• [Aim of the exercise]: Locate the line bearing "onPort p (fun q => match vector with" in the material below, then reproduce it and each following line up to and including the line bearing "goLive (fun s => if isPath".

• [Dataset excerpts]:
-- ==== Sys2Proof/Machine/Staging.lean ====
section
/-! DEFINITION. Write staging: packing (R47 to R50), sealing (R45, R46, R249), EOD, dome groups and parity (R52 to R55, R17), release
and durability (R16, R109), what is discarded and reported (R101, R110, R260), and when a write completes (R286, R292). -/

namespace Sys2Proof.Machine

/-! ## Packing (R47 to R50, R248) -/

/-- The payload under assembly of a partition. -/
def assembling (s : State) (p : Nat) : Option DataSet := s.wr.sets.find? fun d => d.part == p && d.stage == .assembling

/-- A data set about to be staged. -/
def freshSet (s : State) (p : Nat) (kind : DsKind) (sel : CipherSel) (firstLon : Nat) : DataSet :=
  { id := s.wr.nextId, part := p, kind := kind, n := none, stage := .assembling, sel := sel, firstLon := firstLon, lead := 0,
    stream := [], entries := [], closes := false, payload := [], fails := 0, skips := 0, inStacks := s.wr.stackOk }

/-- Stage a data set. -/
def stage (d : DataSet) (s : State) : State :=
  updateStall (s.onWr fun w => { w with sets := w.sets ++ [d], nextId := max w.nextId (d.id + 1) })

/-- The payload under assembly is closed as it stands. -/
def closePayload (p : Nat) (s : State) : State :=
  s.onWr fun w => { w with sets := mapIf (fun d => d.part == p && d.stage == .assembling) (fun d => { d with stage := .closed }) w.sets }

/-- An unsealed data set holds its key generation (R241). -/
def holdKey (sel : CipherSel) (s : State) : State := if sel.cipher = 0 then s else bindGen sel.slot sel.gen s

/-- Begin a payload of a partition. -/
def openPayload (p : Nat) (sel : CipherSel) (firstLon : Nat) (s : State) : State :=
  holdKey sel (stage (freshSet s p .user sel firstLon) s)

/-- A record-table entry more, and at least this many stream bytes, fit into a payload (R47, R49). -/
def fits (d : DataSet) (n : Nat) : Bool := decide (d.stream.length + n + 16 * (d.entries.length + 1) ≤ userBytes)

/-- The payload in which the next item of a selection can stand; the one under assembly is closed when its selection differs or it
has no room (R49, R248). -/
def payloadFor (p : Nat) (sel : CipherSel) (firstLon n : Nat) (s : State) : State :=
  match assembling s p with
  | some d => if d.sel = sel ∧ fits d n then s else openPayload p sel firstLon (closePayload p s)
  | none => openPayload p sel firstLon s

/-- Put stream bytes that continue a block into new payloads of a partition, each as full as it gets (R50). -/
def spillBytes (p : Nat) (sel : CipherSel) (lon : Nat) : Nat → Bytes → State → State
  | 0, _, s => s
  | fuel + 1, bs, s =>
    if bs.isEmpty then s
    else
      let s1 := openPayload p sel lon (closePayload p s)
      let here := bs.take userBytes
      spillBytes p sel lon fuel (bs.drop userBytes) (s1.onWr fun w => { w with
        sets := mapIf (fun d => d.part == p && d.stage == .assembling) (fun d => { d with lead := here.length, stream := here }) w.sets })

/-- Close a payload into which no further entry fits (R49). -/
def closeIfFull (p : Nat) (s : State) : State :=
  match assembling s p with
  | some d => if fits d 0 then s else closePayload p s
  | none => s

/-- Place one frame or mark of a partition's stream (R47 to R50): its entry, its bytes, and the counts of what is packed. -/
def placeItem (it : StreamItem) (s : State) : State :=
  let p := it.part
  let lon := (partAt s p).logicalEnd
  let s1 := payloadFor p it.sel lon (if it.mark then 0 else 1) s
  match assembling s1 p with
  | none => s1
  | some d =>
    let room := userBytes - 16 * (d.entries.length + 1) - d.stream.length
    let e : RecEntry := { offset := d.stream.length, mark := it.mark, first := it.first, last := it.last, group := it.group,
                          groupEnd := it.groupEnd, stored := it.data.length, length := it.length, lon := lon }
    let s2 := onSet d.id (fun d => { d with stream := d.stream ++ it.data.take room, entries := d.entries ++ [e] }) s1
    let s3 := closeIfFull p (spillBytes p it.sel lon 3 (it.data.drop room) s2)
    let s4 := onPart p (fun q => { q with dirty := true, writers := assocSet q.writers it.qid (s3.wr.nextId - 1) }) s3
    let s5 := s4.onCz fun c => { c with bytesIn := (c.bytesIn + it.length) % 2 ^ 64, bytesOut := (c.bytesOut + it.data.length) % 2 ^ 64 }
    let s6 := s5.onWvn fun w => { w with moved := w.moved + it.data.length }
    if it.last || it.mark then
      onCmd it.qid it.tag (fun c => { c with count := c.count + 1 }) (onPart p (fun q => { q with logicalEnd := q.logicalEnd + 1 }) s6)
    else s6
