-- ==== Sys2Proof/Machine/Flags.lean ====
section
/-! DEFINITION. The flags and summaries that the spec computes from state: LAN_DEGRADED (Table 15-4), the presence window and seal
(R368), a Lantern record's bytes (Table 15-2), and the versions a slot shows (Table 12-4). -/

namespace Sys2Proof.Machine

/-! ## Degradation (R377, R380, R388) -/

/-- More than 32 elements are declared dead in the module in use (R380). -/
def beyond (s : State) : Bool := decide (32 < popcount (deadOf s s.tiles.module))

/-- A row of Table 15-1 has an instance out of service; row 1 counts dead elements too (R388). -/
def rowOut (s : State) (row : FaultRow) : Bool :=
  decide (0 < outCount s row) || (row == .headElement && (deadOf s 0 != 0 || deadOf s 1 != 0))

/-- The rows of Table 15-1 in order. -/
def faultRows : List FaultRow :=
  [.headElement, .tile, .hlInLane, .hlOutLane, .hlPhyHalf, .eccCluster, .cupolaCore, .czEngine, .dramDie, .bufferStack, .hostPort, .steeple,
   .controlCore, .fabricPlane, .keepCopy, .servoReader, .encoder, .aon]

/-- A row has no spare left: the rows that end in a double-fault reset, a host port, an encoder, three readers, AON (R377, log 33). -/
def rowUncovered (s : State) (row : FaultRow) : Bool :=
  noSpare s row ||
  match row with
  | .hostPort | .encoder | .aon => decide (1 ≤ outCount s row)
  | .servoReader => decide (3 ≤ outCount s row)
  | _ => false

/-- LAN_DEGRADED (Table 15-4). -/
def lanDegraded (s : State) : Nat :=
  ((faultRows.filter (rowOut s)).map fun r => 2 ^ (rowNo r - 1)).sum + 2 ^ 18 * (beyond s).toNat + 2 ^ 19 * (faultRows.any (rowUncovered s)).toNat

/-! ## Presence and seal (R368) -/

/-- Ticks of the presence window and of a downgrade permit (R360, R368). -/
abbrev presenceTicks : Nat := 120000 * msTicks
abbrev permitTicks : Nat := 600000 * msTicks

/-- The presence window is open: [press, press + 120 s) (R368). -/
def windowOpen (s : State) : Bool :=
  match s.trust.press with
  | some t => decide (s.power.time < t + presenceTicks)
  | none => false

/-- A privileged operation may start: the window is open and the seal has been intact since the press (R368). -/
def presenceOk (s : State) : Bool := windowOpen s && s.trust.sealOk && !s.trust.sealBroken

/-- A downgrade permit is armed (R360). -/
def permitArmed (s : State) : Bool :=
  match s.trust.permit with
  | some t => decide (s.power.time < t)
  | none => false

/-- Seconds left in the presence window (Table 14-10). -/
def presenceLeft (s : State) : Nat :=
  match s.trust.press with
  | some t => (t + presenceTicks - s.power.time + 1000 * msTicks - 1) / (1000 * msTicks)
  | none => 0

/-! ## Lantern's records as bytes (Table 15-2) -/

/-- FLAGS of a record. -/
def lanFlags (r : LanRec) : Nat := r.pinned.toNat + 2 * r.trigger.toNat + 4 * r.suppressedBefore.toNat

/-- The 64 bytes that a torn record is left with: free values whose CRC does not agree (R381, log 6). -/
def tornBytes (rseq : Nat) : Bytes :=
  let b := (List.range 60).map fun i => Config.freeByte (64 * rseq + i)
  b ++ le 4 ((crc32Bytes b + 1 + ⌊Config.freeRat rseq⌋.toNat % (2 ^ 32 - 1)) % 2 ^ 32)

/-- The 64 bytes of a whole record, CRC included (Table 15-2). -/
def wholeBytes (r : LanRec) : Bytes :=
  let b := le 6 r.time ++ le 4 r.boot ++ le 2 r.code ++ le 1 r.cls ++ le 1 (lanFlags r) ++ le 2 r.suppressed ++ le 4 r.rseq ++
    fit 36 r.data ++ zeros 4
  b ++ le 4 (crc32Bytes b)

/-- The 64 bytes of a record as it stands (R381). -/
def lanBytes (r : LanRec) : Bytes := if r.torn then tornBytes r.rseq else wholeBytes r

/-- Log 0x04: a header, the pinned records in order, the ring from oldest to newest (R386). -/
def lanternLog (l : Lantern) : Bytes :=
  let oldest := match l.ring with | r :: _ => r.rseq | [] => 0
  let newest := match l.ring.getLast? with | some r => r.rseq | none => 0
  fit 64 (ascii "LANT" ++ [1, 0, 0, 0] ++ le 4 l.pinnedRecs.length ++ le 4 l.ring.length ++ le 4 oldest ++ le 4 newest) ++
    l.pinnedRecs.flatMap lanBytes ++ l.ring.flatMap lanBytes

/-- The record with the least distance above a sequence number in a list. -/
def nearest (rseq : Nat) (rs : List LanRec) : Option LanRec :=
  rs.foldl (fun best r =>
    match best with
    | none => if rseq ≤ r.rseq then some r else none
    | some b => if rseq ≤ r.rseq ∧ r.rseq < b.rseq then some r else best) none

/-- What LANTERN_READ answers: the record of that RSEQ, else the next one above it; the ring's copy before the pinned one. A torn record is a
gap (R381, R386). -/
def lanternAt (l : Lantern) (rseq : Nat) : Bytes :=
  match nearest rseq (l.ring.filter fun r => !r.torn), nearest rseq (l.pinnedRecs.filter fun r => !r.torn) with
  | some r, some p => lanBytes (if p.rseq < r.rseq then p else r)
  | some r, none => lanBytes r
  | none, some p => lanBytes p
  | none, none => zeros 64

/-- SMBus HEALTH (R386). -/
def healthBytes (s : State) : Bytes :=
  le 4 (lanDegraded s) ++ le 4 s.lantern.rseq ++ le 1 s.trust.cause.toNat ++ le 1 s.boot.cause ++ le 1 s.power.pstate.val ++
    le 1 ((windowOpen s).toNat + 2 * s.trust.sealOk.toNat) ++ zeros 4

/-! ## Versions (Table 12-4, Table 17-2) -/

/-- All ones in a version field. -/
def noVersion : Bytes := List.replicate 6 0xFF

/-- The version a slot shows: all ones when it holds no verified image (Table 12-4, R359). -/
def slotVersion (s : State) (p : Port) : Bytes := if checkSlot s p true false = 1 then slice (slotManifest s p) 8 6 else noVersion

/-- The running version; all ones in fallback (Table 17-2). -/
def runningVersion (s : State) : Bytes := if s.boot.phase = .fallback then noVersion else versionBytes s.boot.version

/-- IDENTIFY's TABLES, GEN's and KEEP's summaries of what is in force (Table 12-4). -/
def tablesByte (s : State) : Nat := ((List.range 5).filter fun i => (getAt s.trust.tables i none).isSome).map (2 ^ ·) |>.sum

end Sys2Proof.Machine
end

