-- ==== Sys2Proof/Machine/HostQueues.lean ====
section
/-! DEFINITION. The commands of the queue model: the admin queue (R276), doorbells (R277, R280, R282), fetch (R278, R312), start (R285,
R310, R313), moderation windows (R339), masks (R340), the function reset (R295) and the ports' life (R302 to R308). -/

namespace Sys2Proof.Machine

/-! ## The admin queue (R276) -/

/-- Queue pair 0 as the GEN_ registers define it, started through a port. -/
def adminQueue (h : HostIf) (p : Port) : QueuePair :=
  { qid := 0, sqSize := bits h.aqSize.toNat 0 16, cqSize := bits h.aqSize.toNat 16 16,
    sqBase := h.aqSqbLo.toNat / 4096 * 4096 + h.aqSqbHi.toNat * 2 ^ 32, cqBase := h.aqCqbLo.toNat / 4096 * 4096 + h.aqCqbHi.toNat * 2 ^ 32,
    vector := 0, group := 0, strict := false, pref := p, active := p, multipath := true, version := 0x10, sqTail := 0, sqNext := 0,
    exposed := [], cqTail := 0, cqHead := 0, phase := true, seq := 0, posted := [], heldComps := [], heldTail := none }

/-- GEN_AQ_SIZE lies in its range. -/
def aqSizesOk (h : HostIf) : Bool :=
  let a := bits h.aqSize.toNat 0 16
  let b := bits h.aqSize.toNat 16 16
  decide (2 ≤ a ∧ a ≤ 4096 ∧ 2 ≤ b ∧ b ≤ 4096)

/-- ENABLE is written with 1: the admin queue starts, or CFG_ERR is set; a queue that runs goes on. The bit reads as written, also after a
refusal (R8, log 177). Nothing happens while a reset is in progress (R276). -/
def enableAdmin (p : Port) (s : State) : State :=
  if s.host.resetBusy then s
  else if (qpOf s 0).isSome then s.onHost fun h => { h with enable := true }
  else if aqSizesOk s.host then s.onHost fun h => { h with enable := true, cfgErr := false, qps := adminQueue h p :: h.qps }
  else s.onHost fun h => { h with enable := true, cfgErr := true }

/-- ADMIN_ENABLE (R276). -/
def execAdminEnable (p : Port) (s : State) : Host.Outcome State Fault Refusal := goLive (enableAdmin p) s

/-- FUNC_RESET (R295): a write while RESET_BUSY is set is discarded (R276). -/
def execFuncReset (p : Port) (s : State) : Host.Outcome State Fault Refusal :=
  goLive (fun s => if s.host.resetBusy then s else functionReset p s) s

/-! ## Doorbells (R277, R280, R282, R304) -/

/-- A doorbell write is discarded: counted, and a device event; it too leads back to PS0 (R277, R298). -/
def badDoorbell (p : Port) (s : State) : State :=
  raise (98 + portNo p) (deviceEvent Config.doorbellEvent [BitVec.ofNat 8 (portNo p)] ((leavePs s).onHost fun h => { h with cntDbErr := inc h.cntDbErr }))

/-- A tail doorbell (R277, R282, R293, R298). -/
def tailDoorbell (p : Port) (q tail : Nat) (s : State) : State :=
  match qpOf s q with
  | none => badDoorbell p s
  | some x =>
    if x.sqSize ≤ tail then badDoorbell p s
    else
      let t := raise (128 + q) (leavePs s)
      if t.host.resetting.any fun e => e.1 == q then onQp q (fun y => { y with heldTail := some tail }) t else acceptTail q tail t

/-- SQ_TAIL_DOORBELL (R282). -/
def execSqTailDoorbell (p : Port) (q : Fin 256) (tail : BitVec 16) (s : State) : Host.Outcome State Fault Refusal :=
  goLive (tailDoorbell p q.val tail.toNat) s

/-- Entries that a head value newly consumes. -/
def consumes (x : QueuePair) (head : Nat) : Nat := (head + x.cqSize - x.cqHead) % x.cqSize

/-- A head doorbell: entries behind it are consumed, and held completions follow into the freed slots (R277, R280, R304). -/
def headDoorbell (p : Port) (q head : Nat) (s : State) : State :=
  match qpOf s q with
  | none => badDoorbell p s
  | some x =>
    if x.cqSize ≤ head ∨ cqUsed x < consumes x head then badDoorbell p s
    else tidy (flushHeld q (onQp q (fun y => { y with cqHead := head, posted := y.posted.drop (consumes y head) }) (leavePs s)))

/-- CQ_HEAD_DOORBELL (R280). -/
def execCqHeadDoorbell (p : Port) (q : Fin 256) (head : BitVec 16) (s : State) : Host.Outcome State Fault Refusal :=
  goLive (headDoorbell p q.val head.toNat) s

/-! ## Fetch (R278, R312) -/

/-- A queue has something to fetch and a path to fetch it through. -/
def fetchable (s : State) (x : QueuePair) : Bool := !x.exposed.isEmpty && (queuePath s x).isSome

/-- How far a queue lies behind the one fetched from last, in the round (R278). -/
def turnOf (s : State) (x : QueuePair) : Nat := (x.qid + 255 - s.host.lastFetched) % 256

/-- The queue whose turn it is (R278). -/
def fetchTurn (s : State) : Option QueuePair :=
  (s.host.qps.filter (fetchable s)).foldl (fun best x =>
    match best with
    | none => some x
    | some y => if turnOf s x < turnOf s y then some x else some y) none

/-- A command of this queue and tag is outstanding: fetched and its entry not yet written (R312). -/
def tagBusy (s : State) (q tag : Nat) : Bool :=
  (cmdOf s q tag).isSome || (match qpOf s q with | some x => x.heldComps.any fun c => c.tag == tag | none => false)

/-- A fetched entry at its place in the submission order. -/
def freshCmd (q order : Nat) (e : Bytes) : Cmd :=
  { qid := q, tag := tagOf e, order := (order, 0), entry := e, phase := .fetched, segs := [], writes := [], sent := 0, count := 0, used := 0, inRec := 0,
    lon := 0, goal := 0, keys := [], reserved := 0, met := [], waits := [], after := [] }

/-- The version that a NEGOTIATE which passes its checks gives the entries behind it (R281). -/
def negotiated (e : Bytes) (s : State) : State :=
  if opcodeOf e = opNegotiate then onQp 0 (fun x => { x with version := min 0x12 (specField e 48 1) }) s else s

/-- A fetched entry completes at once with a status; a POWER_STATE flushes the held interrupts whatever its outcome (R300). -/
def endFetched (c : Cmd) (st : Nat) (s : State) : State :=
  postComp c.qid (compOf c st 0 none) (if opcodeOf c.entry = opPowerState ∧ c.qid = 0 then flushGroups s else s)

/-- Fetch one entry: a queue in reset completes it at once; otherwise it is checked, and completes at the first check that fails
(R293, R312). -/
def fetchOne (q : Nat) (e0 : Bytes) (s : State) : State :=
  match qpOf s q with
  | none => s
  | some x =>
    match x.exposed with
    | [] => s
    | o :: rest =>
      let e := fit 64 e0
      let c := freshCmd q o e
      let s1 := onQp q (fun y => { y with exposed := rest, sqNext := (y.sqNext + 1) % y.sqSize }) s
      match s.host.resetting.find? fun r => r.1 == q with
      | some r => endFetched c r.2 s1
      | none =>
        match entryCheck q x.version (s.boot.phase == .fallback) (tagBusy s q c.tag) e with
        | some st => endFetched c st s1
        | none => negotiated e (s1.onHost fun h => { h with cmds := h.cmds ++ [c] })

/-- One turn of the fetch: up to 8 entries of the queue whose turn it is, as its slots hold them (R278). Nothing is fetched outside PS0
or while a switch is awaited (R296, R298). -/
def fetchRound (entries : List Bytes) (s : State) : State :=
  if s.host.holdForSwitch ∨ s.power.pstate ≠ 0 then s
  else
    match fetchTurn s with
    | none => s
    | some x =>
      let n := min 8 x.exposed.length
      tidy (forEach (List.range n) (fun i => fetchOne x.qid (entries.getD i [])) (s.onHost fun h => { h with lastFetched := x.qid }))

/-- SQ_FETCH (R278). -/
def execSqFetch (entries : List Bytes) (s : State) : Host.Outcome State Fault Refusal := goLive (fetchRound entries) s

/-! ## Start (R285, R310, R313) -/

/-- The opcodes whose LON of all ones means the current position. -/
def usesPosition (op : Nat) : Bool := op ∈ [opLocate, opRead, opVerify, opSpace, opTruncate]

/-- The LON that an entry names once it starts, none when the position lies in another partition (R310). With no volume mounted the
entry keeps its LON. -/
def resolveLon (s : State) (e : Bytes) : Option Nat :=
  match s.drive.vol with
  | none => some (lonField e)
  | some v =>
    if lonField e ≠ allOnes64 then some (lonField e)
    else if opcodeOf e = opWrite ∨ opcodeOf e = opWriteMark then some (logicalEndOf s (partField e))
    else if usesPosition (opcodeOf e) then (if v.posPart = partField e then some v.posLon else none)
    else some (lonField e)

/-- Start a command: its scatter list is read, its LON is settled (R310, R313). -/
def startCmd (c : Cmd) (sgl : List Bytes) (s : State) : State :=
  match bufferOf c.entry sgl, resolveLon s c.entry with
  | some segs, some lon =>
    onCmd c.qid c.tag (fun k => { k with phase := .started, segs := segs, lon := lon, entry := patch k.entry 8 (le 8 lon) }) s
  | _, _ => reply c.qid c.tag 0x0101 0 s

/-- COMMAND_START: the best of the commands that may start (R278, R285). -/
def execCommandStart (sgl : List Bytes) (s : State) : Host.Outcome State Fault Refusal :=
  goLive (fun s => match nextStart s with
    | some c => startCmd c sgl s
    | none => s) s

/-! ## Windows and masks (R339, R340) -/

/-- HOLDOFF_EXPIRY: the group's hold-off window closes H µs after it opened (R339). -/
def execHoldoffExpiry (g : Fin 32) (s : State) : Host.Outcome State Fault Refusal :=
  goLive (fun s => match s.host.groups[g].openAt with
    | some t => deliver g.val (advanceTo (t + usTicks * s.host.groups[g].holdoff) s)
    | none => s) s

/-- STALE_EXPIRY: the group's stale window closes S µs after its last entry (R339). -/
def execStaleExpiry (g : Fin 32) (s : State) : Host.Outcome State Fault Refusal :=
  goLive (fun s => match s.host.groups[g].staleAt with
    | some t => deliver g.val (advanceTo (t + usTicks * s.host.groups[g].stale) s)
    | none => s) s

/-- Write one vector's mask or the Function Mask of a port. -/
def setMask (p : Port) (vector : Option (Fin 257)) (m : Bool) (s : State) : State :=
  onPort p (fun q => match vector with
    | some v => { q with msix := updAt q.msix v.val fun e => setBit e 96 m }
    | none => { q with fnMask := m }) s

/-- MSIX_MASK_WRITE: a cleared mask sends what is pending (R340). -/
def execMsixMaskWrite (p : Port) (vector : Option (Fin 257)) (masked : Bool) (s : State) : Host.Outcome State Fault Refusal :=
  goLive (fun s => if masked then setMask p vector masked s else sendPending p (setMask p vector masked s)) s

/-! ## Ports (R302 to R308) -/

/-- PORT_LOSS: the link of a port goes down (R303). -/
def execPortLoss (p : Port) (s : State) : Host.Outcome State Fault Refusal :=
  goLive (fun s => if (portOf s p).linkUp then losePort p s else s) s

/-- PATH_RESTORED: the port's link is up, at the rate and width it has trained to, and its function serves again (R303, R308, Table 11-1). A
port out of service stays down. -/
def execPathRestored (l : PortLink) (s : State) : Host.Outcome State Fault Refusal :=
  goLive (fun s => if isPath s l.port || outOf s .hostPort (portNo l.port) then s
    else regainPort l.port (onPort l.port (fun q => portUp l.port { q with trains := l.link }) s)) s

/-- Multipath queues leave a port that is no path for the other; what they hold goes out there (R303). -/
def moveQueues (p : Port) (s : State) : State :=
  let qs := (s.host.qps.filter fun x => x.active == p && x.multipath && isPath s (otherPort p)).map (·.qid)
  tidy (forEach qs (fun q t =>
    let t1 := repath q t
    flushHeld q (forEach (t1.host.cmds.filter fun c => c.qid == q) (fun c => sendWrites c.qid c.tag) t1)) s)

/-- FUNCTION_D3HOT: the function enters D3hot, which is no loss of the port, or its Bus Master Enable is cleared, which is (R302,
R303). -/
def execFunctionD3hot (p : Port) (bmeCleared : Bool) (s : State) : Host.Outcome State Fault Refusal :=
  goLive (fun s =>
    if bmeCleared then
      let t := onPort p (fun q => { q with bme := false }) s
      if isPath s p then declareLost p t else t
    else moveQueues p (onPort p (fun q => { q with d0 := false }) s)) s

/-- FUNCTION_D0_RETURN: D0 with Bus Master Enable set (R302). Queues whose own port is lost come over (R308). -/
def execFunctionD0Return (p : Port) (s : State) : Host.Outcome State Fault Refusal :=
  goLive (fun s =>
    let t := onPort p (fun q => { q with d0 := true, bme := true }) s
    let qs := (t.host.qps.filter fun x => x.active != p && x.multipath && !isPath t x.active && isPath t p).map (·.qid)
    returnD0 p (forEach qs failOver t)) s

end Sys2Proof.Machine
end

• [Reply to the task]:
  onPort p (fun q => match vector with
    | some v => { q with msix := updAt q.msix v.val fun e => setBit e 96 m }
    | none => { q with fnMask := m }) s

/-- MSIX_MASK_WRITE: a cleared mask sends what is pending (R340). -/
def execMsixMaskWrite (p : Port) (vector : Option (Fin 257)) (masked : Bool) (s : State) : Host.Outcome State Fault Refusal :=
  goLive (fun s => if masked then setMask p vector masked s else sendPending p (setMask p vector masked s)) s

/-! ## Ports (R302 to R308) -/

/-- PORT_LOSS: the link of a port goes down (R303). -/
def execPortLoss (p : Port) (s : State) : Host.Outcome State Fault Refusal :=
  goLive (fun s => if (portOf s p).linkUp then losePort p s else s) s

/-- PATH_RESTORED: the port's link is up, at the rate and width it has trained to, and its function serves again (R303, R308, Table 11-1). A
port out of service stays down. -/
def execPathRestored (l : PortLink) (s : State) : Host.Outcome State Fault Refusal :=
  goLive (fun s => if isPath s l.port || outOf s .hostPort (portNo l.port) then s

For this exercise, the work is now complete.